Subandrio was born in Malang, East Java, and educated at the Sekolah Tinggi Kedokteran Jakarta (GHS) in Jakarta. As a medical student, he was active in the independence movement. During World War II, while practicing medicine, he worked with anti-Japanese resistance forces. His wife, Hurustiati Subandrio, was also a politically active medical doctor. After the war, he was appointed secretary-general of the information ministry.
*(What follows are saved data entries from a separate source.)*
theorem State.drainPort_k {F : Part → Prop} {s0 : State} (s : State) (h : Nat) (hk : Keeps F s0 s)
    (h_sent : F .sent := by assumption) (h_regs : F .regs := by assumption)
    (h_hl : F .hl := by assumption) : Keeps F s0 (State.drainPort s h) := by
  unfold State.drainPort
  try dsimp only
  with_reducible repeat' first
      | assumption | intro _ | apply Keeps.ite | apply State.drain_k | apply KeepsM.getD | apply KeepsM.foldl
      | apply KeepsM.bind | apply Keeps.foldl | apply Keeps.foldl_fst | split
      | (refine Keeps.of_fst (by assumption) ?_) | (refine KeepsM.get (by assumption) ?_)
      | (refine KeepsE.get (by assumption) ?_) | fail_if_no_progress (refine Keeps.upd ?_) | dsimp only

theorem State.ethKind_k {F : Part → Prop} {s0 : State} (s : State) (f : EthFrame) (hk : Keeps F s0 s)
    (h_fresh : F .fresh := by assumption) (h_sent : F .sent := by assumption) (h_evlog : F .evlog := by assumption)
    (h_regs : F .regs := by assumption) (h_pw : F .pw := by assumption) (h_hl : F .hl := by assumption)
    (h_wk : F .wk := by assumption) (h_lg : F .lg := by assumption)
    (h_sv : F .sv := by assumption) : Keeps F s0 (State.ethKind s f) := by
  unfold State.ethKind
  try dsimp only
  with_reducible repeat' first
      | assumption | intro _ | apply Keeps.ite | apply State.setReg_k | apply State.bump_k | apply State.setPort_k
      | apply State.emit_k | apply State.take_k | apply State.rxMessage_k | apply State.discipline_k
      | apply State.drainPort_k | apply KeepsM.getD | apply KeepsM.foldl | apply KeepsM.bind | apply Keeps.foldl
      | apply Keeps.foldl_fst | split | (refine Keeps.of_fst (by assumption) ?_)
      | (refine KeepsM.get (by assumption) ?_) | (refine KeepsE.get (by assumption) ?_)
      | fail_if_no_progress (refine Keeps.upd ?_) | dsimp only

theorem execEthernetFrameRx_k {F : Part → Prop} {s0 : State} (f : EthFrame) (s : State) (hk : Keeps F s0 s)
    (h_fresh : F .fresh := by assumption) (h_sent : F .sent := by assumption) (h_evlog : F .evlog := by assumption)
    (h_regs : F .regs := by assumption) (h_pw : F .pw := by assumption) (h_hl : F .hl := by assumption)
    (h_wk : F .wk := by assumption) (h_lg : F .lg := by assumption)
    (h_sv : F .sv := by assumption) : KeepsO F s0 (execEthernetFrameRx f s) := by
  unfold execEthernetFrameRx
  try dsimp only
  with_reducible repeat' first
      | assumption | intro _ | apply Keeps.ite | apply KeepsO.ite | apply KeepsO.next | apply State.bump_k
      | apply State.setPort_k | apply State.ethKind_k | apply KeepsM.getD | apply KeepsM.foldl | apply KeepsM.bind
      | apply Keeps.foldl | apply Keeps.foldl_fst | split | (refine Keeps.of_fst (by assumption) ?_)
      | (refine KeepsM.get (by assumption) ?_) | (refine KeepsE.get (by assumption) ?_)
      | fail_if_no_progress (refine Keeps.upd ?_) | dsimp only

theorem State.linkEvent_k {F : Part → Prop} {s0 : State} (s : State) (h : Hub) (hk : Keeps F s0 s)
    (h_sent : F .sent := by assumption) (h_evlog : F .evlog := by assumption) (h_regs : F .regs := by assumption)
    (h_hl : F .hl := by assumption) : Keeps F s0 (State.linkEvent s h) := by
  unfold State.linkEvent
  try dsimp only
  with_reducible repeat' first
      | assumption | intro _ | apply Keeps.ite | apply State.setSess_k | apply State.event_k | apply KeepsM.foldl
      | apply Keeps.foldl | apply Keeps.foldl_fst | split | fail_if_no_progress (refine Keeps.upd ?_) | dsimp only

theorem execPortLinkChange_k {F : Part → Prop} {s0 : State} (h : Hub) (up : Bool) (speed : Fin 3) (s : State) (hk : Keeps F s0 s)
    (h_fresh : F .fresh := by assumption) (h_sent : F .sent := by assumption) (h_evlog : F .evlog := by assumption)
    (h_regs : F .regs := by assumption)
    (h_hl : F .hl := by assumption) : KeepsO F s0 (execPortLinkChange h up speed s) := by
  unfold execPortLinkChange
  try dsimp only
  with_reducible repeat' first
      | assumption | intro _ | apply Keeps.ite | apply KeepsO.ite | apply KeepsO.next | apply State.setReg_k
      | apply State.setPort_k | apply State.take_k | apply State.linkEvent_k | apply KeepsM.getD | split
      | fail_if_no_progress (refine Keeps.upd ?_) | dsimp only

theorem execMkaRekey_k {F : Part → Prop} {s0 : State} (h : Hub) (s : State) (hk : Keeps F s0 s)
    (h_fresh : F .fresh := by assumption) (h_hl : F .hl := by assumption) : KeepsO F s0 (execMkaRekey h s) := by
  unfold execMkaRekey
  with_reducible repeat' first
      | assumption | apply KeepsO.ite | apply KeepsO.next | apply State.setPort_k | apply State.take_k

theorem execTimePortFallback_k {F : Part → Prop} {s0 : State} (s : State) (hk : Keeps F s0 s)
    (h_regs : F .regs := by assumption) : KeepsO F s0 (execTimePortFallback s) := by
  unfold execTimePortFallback
  with_reducible repeat' first | assumption | apply KeepsO.ite | apply KeepsO.next | apply State.setRkSrc_k | split

theorem execPortConfigApply_k {F : Part → Prop} {s0 : State} (h : Hub) (s : State) (hk : Keeps F s0 s)
    (h_regs : F .regs := by assumption) (h_hl : F .hl := by assumption)
    (h_lg : F .lg := by assumption) : KeepsO F s0 (execPortConfigApply h s) := by
  unfold execPortConfigApply
  try dsimp only
  with_reducible repeat' first
      | assumption | apply KeepsO.next | apply State.setReg_k | apply State.setRegN_k | apply State.setPort_k
      | apply State.savePolicy_k | split

theorem execSmbusBlockWrite_k {F : Part → Prop} {s0 : State} (adr : Fin 128) (pec : Bool) (bs : List Byte) (s : State) (hk : Keeps F s0 s)
    (h_regs : F .regs := by assumption)
    (h_hl : F .hl := by assumption) : KeepsO F s0 (execSmbusBlockWrite adr pec bs s) := by
  unfold execSmbusBlockWrite
  try dsimp only
  with_reducible repeat' first
      | assumption | intro _ | apply Keeps.ite | apply KeepsO.ite | apply KeepsO.next | apply State.mbPost_k
      | apply State.mbDeliver_k | apply State.mbAck_k | apply KeepsM.getD | apply KeepsM.foldl | apply KeepsM.bind
      | apply Keeps.foldl | apply Keeps.foldl_fst | split | (refine Keeps.of_fst (by assumption) ?_)
      | (refine KeepsM.get (by assumption) ?_) | (refine KeepsE.get (by assumption) ?_)
      | fail_if_no_progress (refine Keeps.upd ?_) | dsimp only

theorem execSmbusBlockRead_k {F : Part → Prop} {s0 : State} (adr : Fin 128) (pec : Bool) (s : State) (hk : Keeps F s0 s)
    (h_sent : F .sent := by assumption)
    (h_hl : F .hl := by assumption) : KeepsO F s0 (execSmbusBlockRead adr pec s) := by
  unfold execSmbusBlockRead
  with_reducible repeat' first
      | assumption | apply KeepsO.next | apply State.emit_k | split | fail_if_no_progress (refine Keeps.upd ?_)

theorem execSmbusReadByte_k {F : Part → Prop} {s0 : State} (adr : Fin 128) (pec : Bool) (s : State) (hk : Keeps F s0 s)
    (h_rdata : F .rdata := by assumption)
    (h_sent : F .sent := by assumption) : KeepsO F s0 (execSmbusReadByte adr pec s) := by
  unfold execSmbusReadByte
  with_reducible repeat' first
      | assumption | apply KeepsO.next | apply State.emit_k | split | fail_if_no_progress (refine Keeps.upd ?_)

theorem execSidebandFailover_k {F : Part → Prop} {s0 : State} (s : State) (hk : Keeps F s0 s)
    (h_hl : F .hl := by assumption) : KeepsO F s0 (execSidebandFailover s) := by
  unfold execSidebandFailover
  with_reducible repeat' first | assumption | apply KeepsO.next | fail_if_no_progress (refine Keeps.upd ?_)

theorem execSmbusAlertResponse_k {F : Part → Prop} {s0 : State} (s : State) (hk : Keeps F s0 s)
    (h_sent : F .sent := by assumption) (h_hl : F .hl := by assumption) : KeepsO F s0 (execSmbusAlertResponse s) := by
  unfold execSmbusAlertResponse
  with_reducible repeat' first
      | assumption | apply KeepsO.next | apply State.emit_k | split | fail_if_no_progress (refine Keeps.upd ?_)

theorem execDevInfo_k {F : Part → Prop} {s0 : State} (r : Req) (s : State) (hk : Keeps F s0 s)
    (h_fresh : F .fresh := by assumption) (h_regs : F .regs := by assumption)
    (h_hl : F .hl := by assumption) : KeepsO F s0 (execDevInfo r s) := by
  unfold execDevInfo
  try dsimp only
  with_reducible repeat' first
      | assumption | exact fun _ => by assumption | exact fun h => absurd h Bool.false_ne_true | intro _
      | apply Keeps.ite | apply KeepsO.ite | apply KeepsO.next | apply KeepsR.ite | apply KeepsR.refuse
      | apply KeepsR.fail | apply KeepsR.ok | apply KeepsR.pend | apply State.command_k | apply KeepsM.getD
      | apply KeepsM.foldl | apply KeepsM.bind | apply Keeps.foldl | apply Keeps.foldl_fst | split
      | (refine Keeps.of_fst (by assumption) ?_) | (refine KeepsM.get (by assumption) ?_)
      | (refine KeepsE.get (by assumption) ?_) | fail_if_no_progress (refine Keeps.upd ?_) | dsimp only

theorem execDevState_k {F : Part → Prop} {s0 : State} (r : Req) (s : State) (hk : Keeps F s0 s)
    (h_fresh : F .fresh := by assumption) (h_regs : F .regs := by assumption)
    (h_hl : F .hl := by assumption) : KeepsO F s0 (execDevState r s) := by
  unfold execDevState
  try dsimp only
  with_reducible repeat' first
      | assumption | exact fun _ => by assumption | exact fun h => absurd h Bool.false_ne_true | intro _
      | apply Keeps.ite | apply KeepsO.ite | apply KeepsO.next | apply KeepsR.ite | apply KeepsR.refuse
      | apply KeepsR.fail | apply KeepsR.ok | apply KeepsR.pend | apply State.command_k | apply KeepsM.getD
      | apply KeepsM.foldl | apply KeepsM.bind | apply Keeps.foldl | apply Keeps.foldl_fst | split
      | (refine Keeps.of_fst (by assumption) ?_) | (refine KeepsM.get (by assumption) ?_)
      | (refine KeepsE.get (by assumption) ?_) | fail_if_no_progress (refine Keeps.upd ?_) | dsimp only

theorem State.beginEntry_k {F : Part → Prop} {s0 : State} (s : State) (n : Nat) (hk : Keeps F s0 s)
    (h_regs : F .regs := by assumption) (h_pw : F .pw := by assumption) : Keeps F s0 (State.beginEntry s n) := by
  unfold State.beginEntry
  with_reducible repeat' first | assumption | apply State.setBoth_k | fail_if_no_progress (refine Keeps.upd ?_)

theorem execDevPower_k {F : Part → Prop} {s0 : State} (r : Req) (s : State) (hk : Keeps F s0 s)
    (h_fresh : F .fresh := by assumption) (h_regs : F .regs := by assumption) (h_pw : F .pw := by assumption)
    (h_hl : F .hl := by assumption) (h_lg : F .lg := by assumption) : KeepsO F s0 (execDevPower r s) := by
  unfold execDevPower
  try dsimp only
  with_reducible repeat' first
      | assumption | exact fun _ => by assumption | exact fun h => absurd h Bool.false_ne_true | intro _
      | apply Keeps.ite | apply KeepsO.ite | apply KeepsO.next | apply KeepsR.ite | apply KeepsR.refuse
      | apply KeepsR.fail | apply KeepsR.ok | apply KeepsR.pend | apply State.wake_k | apply State.command_k
      | apply State.beginEntry_k | apply KeepsM.getD | apply KeepsM.foldl | apply KeepsM.bind | apply Keeps.foldl
      | apply Keeps.foldl_fst | split | (refine Keeps.of_fst (by assumption) ?_)
      | (refine KeepsM.get (by assumption) ?_) | (refine KeepsE.get (by assumption) ?_)
      | fail_if_no_progress (refine Keeps.upd ?_) | dsimp only

theorem execDevReset_k {F : Part → Prop} {s0 : State} (r : Req) (s : State) (hk : Keeps F s0 s)
    (h_now : F .now := by assumption) (h_fresh : F .fresh := by assumption) (h_rdata : F .rdata := by assumption)
    (h_sent : F .sent := by assumption) (h_evlog : F .evlog := by assumption) (h_regs : F .regs := by assumption)
    (h_live : F .live := by assumption) (h_mem : F .mem := by assumption) (h_beads : F .beads := by assumption)
    (h_side : F .side := by assumption) (h_frames : F .frames := by assumption)
    (h_boards : F .boards := by assumption) (h_dies : F .dies := by assumption) (h_mets : F .mets := by assumption)
    (h_ck : F .ck := by assumption) (h_pw : F .pw := by assumption) (h_th : F .th := by assumption)
    (h_hl : F .hl := by assumption) (h_wk : F .wk := by assumption) (h_fb : F .fb := by assumption)
    (h_ms : F .ms := by assumption) (h_lg : F .lg := by assumption)
    (h_sv : F .sv := by assumption) : KeepsO F s0 (execDevReset r s) := by
  unfold execDevReset
  try dsimp only
  with_reducible repeat' first
      | assumption | exact fun _ => by assumption | exact fun h => absurd h Bool.false_ne_true | intro _
      | apply Keeps.ite | apply KeepsO.ite | apply KeepsO.next | apply KeepsR.ite | apply KeepsR.refuse
      | apply KeepsR.fail | apply KeepsR.ok | apply KeepsR.pend | apply State.setPstate_k | apply State.finish_k
      | apply State.command_k | apply State.vinReset_k | apply State.respondAll_k | apply KeepsM.getD
      | apply KeepsM.foldl | apply KeepsM.bind | apply Keeps.foldl | apply Keeps.foldl_fst | split
      | (refine Keeps.of_fst (by assumption) ?_) | (refine KeepsM.get (by assumption) ?_)
      | (refine KeepsE.get (by assumption) ?_) | fail_if_no_progress (refine Keeps.upd ?_) | dsimp only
After 1945 Subandrio became a supporter of the nationalist leader Sukarno and was sent as Sukarno's special envoy in Europe, establishing an information office in London in 1947. From 1954 to 1956, he was ambassador to the Soviet Union. During this time he developed strong left-wing views, although he was never a Communist as later alleged.

==Cabinet minister==
In 1956 Sukarno recalled him to Jakarta to become secretary-general of the foreign ministry, and then Foreign Minister. In 1960 he was also made Second Deputy Prime Minister, and in 1962 he was appointed Minister for Foreign Economic Relations. He held all three posts, and also acted as intelligence chief, until 1966.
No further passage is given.